WHAT YOU WILL DO:
Every line of the records below that has the word "curves" should be copied.

### RECORDS PROVIDED ###

-- ==== Sys2Proof/Syntax.lean ====
section
/-! DEFINITION. The commands of the ZY9620 block and their operands. An operand holds what comes from outside with the
command: a written value, a descriptor, the fields of a packet or frame, a level, an instant, or a value that the spec
leaves to physics or to unspecified numerics. -/

namespace Sys2Proof

/-- Yard time (rule R6): 48-bit seconds, nanoseconds, 16-bit fraction of a nanosecond. -/
structure YTime where
  sec  : Nat
  ns   : Nat
  frac : Nat
  deriving DecidableEq, Repr

/-- A submission descriptor (rule R104, the descriptor table). `rsv` says that some reserved field is non-zero. -/
structure Desc where
  opcode : Byte
  target : Byte
  flags  : Byte
  rsv    : Bool
  tag    : BitVec 16
  length : Word
  addr   : DWord
  p0     : Word
  p1     : Word
  p2     : Word
  deriving DecidableEq, Repr

/-- A descriptor as a block receives it: the session it was fetched in, its ring, its ring index, the descriptor, and the bytes moved
before a bus error on its payload or buffer, if one occurred (rule R122). -/
structure Cmd where
  session : BitVec 16
  ring    : Fin 128
  index   : BitVec 16
  desc    : Desc
  err     : Option Nat
  deriving DecidableEq, Repr

/-- The error state of a stored word as a read finds it (rules R127 and R136). -/
inductive Ecc where
  | clean
  | corrected
  | uncorrectable
  deriving DecidableEq, Repr

/-- Who makes a register access. -/
inductive Writer where
  | host
  | core
  deriving DecidableEq, Repr

/-- What a MOVE meets on the bus (rule R157): nothing, or after some bytes were written an error response or an uncorrectable error in
the data it reads. -/
inductive BusOutcome where
  | clean
  | corrected (words : Nat)
  | error (proven : Nat)
  | ecc (proven : Nat)
  deriving DecidableEq, Repr

/-- The path of a request packet (rules R265, R400): track segments in travel order, each with a reverse flag, or points
of the yard frame in millimetres. -/
inductive PathSpec where
  | segs (l : List (Fin 16384 × Bool))
  | points (l : List (BitVec 32 × BitVec 32))
  deriving DecidableEq, Repr

/-- A request packet (rule R267). `rsv` says that a reserved field is non-zero, `badLen` that the length is wrong. -/
structure ReqPkt where
  lid       : Fin 256
  cls       : Fin 16
  reqId     : Word
  startSlot : Word
  startMs   : BitVec 16
  dwellEnd  : Byte
  knots     : List (Word × Word)
  path      : PathSpec
  sOfs      : Word
  rsv       : Bool
  badLen    : Bool
  deriving DecidableEq, Repr

/-- A release packet (rule R275). -/
structure RelPkt where
  lid      : Fin 256
  mode     : Byte
  gslot    : Byte
  grantId  : Word
  fromSlot : Word
  rsv      : Bool
  deriving DecidableEq, Repr

/-- A task event of a robot or of the host (chapter 13). `robot` is the sender, or the robot an ASSIGN names. -/
structure TaskEv where
  robot : Fin 256
  task  : Fin 4096
  event : Byte
  arg   : Word
  rsv   : Bool
  deriving DecidableEq, Repr

/-- What a robot asks (rules R400, R401). -/
inductive OpBody where
  | request (r : ReqPkt)
  | release (r : RelPkt)
  | event (e : TaskEv)
  deriving DecidableEq, Repr

/-- A robot operation (rule R402). -/
structure RobotOp where
  lid  : Fin 256
  opId : Word
  body : OpBody
  deriving DecidableEq, Repr

/-- What a thread completes a reorder-window entry with (rule R169); `input` is the operation that the entry's frame asks. -/
inductive EntryOut where
  | none
  | obs
  | input
  | packet (chute : Fin 96) (words : List DWord)
  deriving DecidableEq, Repr

/-- Who wakes a thread (rule R166): another thread, a Hoist CODE, or a message that firmware posts in a flow (rule R168). -/
inductive WakeSrc where
  | thread (t : Fin 512)
  | hoist
  | message (flow : Fin 64)
  deriving DecidableEq, Repr

/-- A loop input (rule R321) as the decision pair makes it from the position snapshot. -/
structure LoopIn where
  lid      : Fin 256
  mode     : Byte
  cls      : Fin 16
  epoch    : Word
  posSeq   : Word
  err      : Word
  sMeas    : Word
  gslot    : Byte
  posValid : Bool
  vLim     : BitVec 16
  measTime : YTime
  rsv      : Bool
  deriving DecidableEq, Repr

/-- A clock input (rule R338). -/
structure ClockIn where
  loop   : Fin 2
  preset : Bool
  seq    : Word
  err    : Word
  bound  : Word
  t      : Word
  ppb    : Word
  deriving DecidableEq, Repr

/-- An envelope command (rule R279). -/
structure EnvCmd where
  lid   : Nat
  gslot : Nat
  fin   : Bool
  epoch : Nat
  sFrom : Nat
  sTo   : Nat
  deriving DecidableEq, Repr

/-- An entry of a ROSTER load (rule R417). -/
structure RosterLine where
  lid   : Fin 256
  valid : Bool
  radio : Bool
  cls   : Fin 16
  fed   : Word
  rsv   : Bool
  deriving DecidableEq, Repr

/-- What a block or the decision pair asks of the Trapdoor (rule R351, stop source table): a fleet HOLD or STOP by its
cause, or an own HOLD or STOP of a robot. -/
inductive RestrictReq where
  | overrun
  | audit
  | taskAudit
  | tableEcc
  | hostLoss
  | twinMismatch
  | memEcc
  | pfail
  | twinAmbiguity
  | integrity (r : Fin 256)
  | coast (r : Fin 256)
  | mapLost (r : Fin 256)
  | envelope (r : Fin 256)
  | loopLost (r : Fin 256)
  deriving DecidableEq, Repr

/-- What a channel measures at a measurement epoch (rules R193, R194). -/
structure MeasObs where
  ch      : Fin 512
  prValid : Bool
  pr      : BitVec 40
  phase   : BitVec 48
  doppler : Word
  cn0     : BitVec 16
  lock    : Word     -- ms of lock since the slip, where `slip` is set
  half    : Bool     -- the half cycle is resolved
  invert  : Bool     -- resolution found the phase inverted and corrects it by half a cycle
  slip    : Bool
  mp      : Byte
  deriving DecidableEq, Repr

/-- A satellite in view of an antenna, with its predicted elevation in degrees if there is one (rule R188). -/
structure SkySat where
  antB : Bool
  sys  : Fin 5
  sv   : Byte
  elev : Option Int
  deriving DecidableEq, Repr

/-- A caster request (rule R219): its LAN and source address, whether it exceeds 1,024 bytes, its method and version, its
path without the slash, and its credentials. -/
structure CastReq where
  lanB    : Bool
  addr    : Word
  tooLong : Bool
  isGet   : Bool
  v2      : Bool
  path    : List Byte
  creds   : Option (List Byte × List Byte)
  deriving DecidableEq, Repr

/-- A satellite with a valid broadcast ephemeris, and its elevation at the base in 0.001° (rules R237, R238). -/
structure EphSat where
  sys  : Fin 5
  sv   : Byte
  elev : Int
  deriving DecidableEq, Repr

/-- Where a datagram comes from or goes: IPv4 address and UDP port (rule R387). -/
structure Endpoint where
  ip   : Word
  port : BitVec 16
  deriving DecidableEq, Repr

/-- A roster entry (rule R417). -/
structure RosterEnt where
  fed   : Nat
  cls   : Nat
  radio : Bool
  deriving DecidableEq, Repr

/-- What a host input of an epoch asks (rules R106, R558). -/
inductive EpochKind where
  | taskEvent (e : TaskEv)
  | taskForce (task st : Nat) (holder : Option Nat)
  | unblock (cell : Nat) (clean : Bool)
  | release (r : RelPkt)
  | roster (es : List RosterLine)
  | go
  | clear
  | robotGo (r : Nat)
  | rekey (no sec : Nat)
  | fleet
  | pace
  deriving DecidableEq, Repr

/-- A robot's latest CRE output as the position snapshot takes it (rules R15, R247): fix in the yard frame in mm, speed in
mm/s, heading vector, sequence number and measurement time. -/
structure PosRec where
  x      : Int
  y      : Int
  vx     : Int
  vy     : Int
  posSeq : Nat
  time   : YTime
  valid  : Bool
  deriving DecidableEq, Repr

/-- A live task record (rule R308); no holder means the pool. -/
structure TaskRec where
  st      : Nat
  holder  : Option Nat
  timer   : Bool
  entered : Nat
  dead    : Nat
  trans   : Nat
  deriving DecidableEq, Repr

/-- A grant slot's content (rule R265): its request packet, the GRANT_ID, and `fresh` until its epoch commits. -/
structure Grant where
  req     : ReqPkt
  grantId : Nat
  fresh   : Bool
  deriving DecidableEq, Repr

/-- The kept answer of a robot's last decided operation (rule R402). -/
structure OpKeep where
  opId : Nat
  typ  : Nat
  body : List Nat
  deriving DecidableEq, Repr

/-- A reference to a ZYP frame of the active's input list (rule R462). -/
structure ZypRef where
  adm  : Word
  src  : BitVec 18
  typ  : Byte
  lanB : Bool
  boot : Word
  seq  : Word
  hash : BitVec 64
  deriving DecidableEq, Repr

/-- An entry of an epoch's input stream (rule R462, the input entry table). A host command comes as the input it asks, with
its place in the list; the shadow image of a commit as its words and, for PACE, the shadow values of its registers. -/
inductive InputEntry where
  | head (epoch prev slotNow n : Word) (t0 : YTime) (fleet : Fin 4) (own : List (Fin 256 × Fin 4))
  | zyp (r : ZypRef)
  | host (k : EpochKind) (adm : Nat)
  | image (k : EpochKind) (words : List (Nat × Nat)) (regs : List Nat)
  | block (cells : List (BitVec 23))
  | snapshot (l : List (Fin 256 × PosRec))
  | fin
  deriving DecidableEq, Repr

/-- A PREPARE frame (rule R465): local ID and COMP_TIME of each command in record order. -/
structure PrepMsg where
  epoch  : Word
  prev   : Word
  digest : List Byte
  cls    : List (List Byte)
  ctimes : List (Fin 256 × YTime)
  deriving DecidableEq, Repr

/-- A run of tokens in a snapshot. -/
structure SnapRun where
  cell  : Nat
  entry : Nat
  robot : Nat
  first : Nat
  len   : Nat
  gslot : Nat
  env   : Bool
  deriving DecidableEq, Repr

/-- A robot loop in a snapshot: its mode code and what the Governor keeps of it. -/
structure SnapLoop where
  mode    : Fin 7
  i       : Int
  u       : Int
  e       : Int
  hasSeq  : Bool
  posSeq  : Nat
  sample  : YTime
  sMeas   : Nat
  gslot   : Nat
  cls     : Nat
  usedEp  : Nat
  cmdEp   : Option Nat
  cmdSeq  : Nat
  ovr    : Bool
  winding : Bool
  lastErr : Int
  deriving DecidableEq, Repr

/-- A part of a snapshot (rule R478). Counters: GRANTED, RELEASED, EXPIRED, FORCED and GRANT_ID of the Larder; words: the live
tables or curves by word number. -/
inductive SnapPart where
  | runs (l : List SnapRun)
  | grants (l : List (Nat × Grant)) (envFrom : List (Nat × Nat))
  | blocked (l : List Nat)
  | counters (granted released expired forced grantId : Nat)
  | tables (gen : Nat) (words : List (Nat × Nat))
  | tasks (l : List (Nat × TaskRec))
  | curves (words : List (Nat × Nat))
  | loops (l : List (Nat × SnapLoop))
  | trapdoor (fleet : Fin 3) (own : List (Fin 256 × Fin 3)) (hold : Nat)
  | roster (l : List (Nat × RosterEnt))
  | streams (epoch boot : Nat) (seqs : List (Nat × Nat))
  | ops (l : List (Nat × OpKeep))
  deriving DecidableEq, Repr

/-- A loop input that the decision pair makes (rule R321): mode, error along the path, measured distance, grant slot and speed
limit; the position fields come from the snapshot. -/
structure LoopSpec where
  lid   : Fin 256
  mode  : Fin 4
  err   : Word
  sMeas : Word
  gslot : Byte
  vLim  : BitVec 16
  deriving DecidableEq, Repr

/-- What the GPS navigation data gives of UTC (rule R422). -/
structure UtcInfo where
  offset : BitVec 16
  leap61 : Bool
  leap59 : Bool
  deriving DecidableEq, Repr

/-- Header fields of a PTP message and its time stamp at the ball (rule R438). -/
structure PtpMsg where
  domain : Byte
  seqId  : BitVec 16
  source : List Byte
  time   : YTime
  deriving DecidableEq, Repr

/-- What the BMCA recommends for a port (rule R437). -/
inductive BmcaAdvice where
  | master
  | passive
  | slave
  deriving DecidableEq, Repr

/-- A Tally event record (rule R528) but for its KIND; `bad` says that a reserved field is set or KIND is undefined. -/
structure TallyRec where
  index : BitVec 16
  value : Word
  count : Word
  dlen  : Byte
  data  : List Byte
  bad   : Bool
  deriving DecidableEq, Repr

/-- A reading of the VBAT-domain calendar counter: seconds, and 1/1,024 s within them. -/
structure CalTime where
  sec  : Nat
  tick : Fin 1024
  deriving DecidableEq, Repr

/-- A Dormer record as chute 46 carries it (rule R382). -/
structure DormerRec where
  rule    : Fin 64
  kind    : Byte
  src     : Byte
  value   : BitVec 16
  seconds : Word
  ticks   : BitVec 16
  flags   : Byte
  deriving DecidableEq, Repr

/-- The part of the tally image that an uncorrectable error hits (rule R540). -/
inductive TallyPart where
  | hist (h : Fin 512)
  | ext (x : Fin 256)
  | header
  | lost
  | marks
  deriving DecidableEq, Repr

/-- Who sent an update packet: the host with its command, or a LAN. -/
inductive UpdFrom where
  | host (c : Cmd)
  | lan (b : Bool)
  deriving DecidableEq, Repr

/-- The pairing items of a HELLO frame (rules R449, R460), and the lanes that are locked. -/
structure HelloMsg where
  twinEn  : Bool
  seat    : Fin 2
  yardId  : BitVec 18
  version : Word
  schema  : Word
  life    : Fin 8
  tagOk   : Bool
  session : Word
  boot    : Word
  lane0   : Bool
  lane1   : Bool
  deriving DecidableEq, Repr

/-- An ACK frame (rule R465). -/
structure AckMsg where
  epoch     : Word
  mismatch  : Bool
  classDiff : Byte
  lockstep  : Bool
  deriving DecidableEq, Repr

###

RESPONSE:
tables or curves by word number. -/
  | curves (words : List (Nat × Nat))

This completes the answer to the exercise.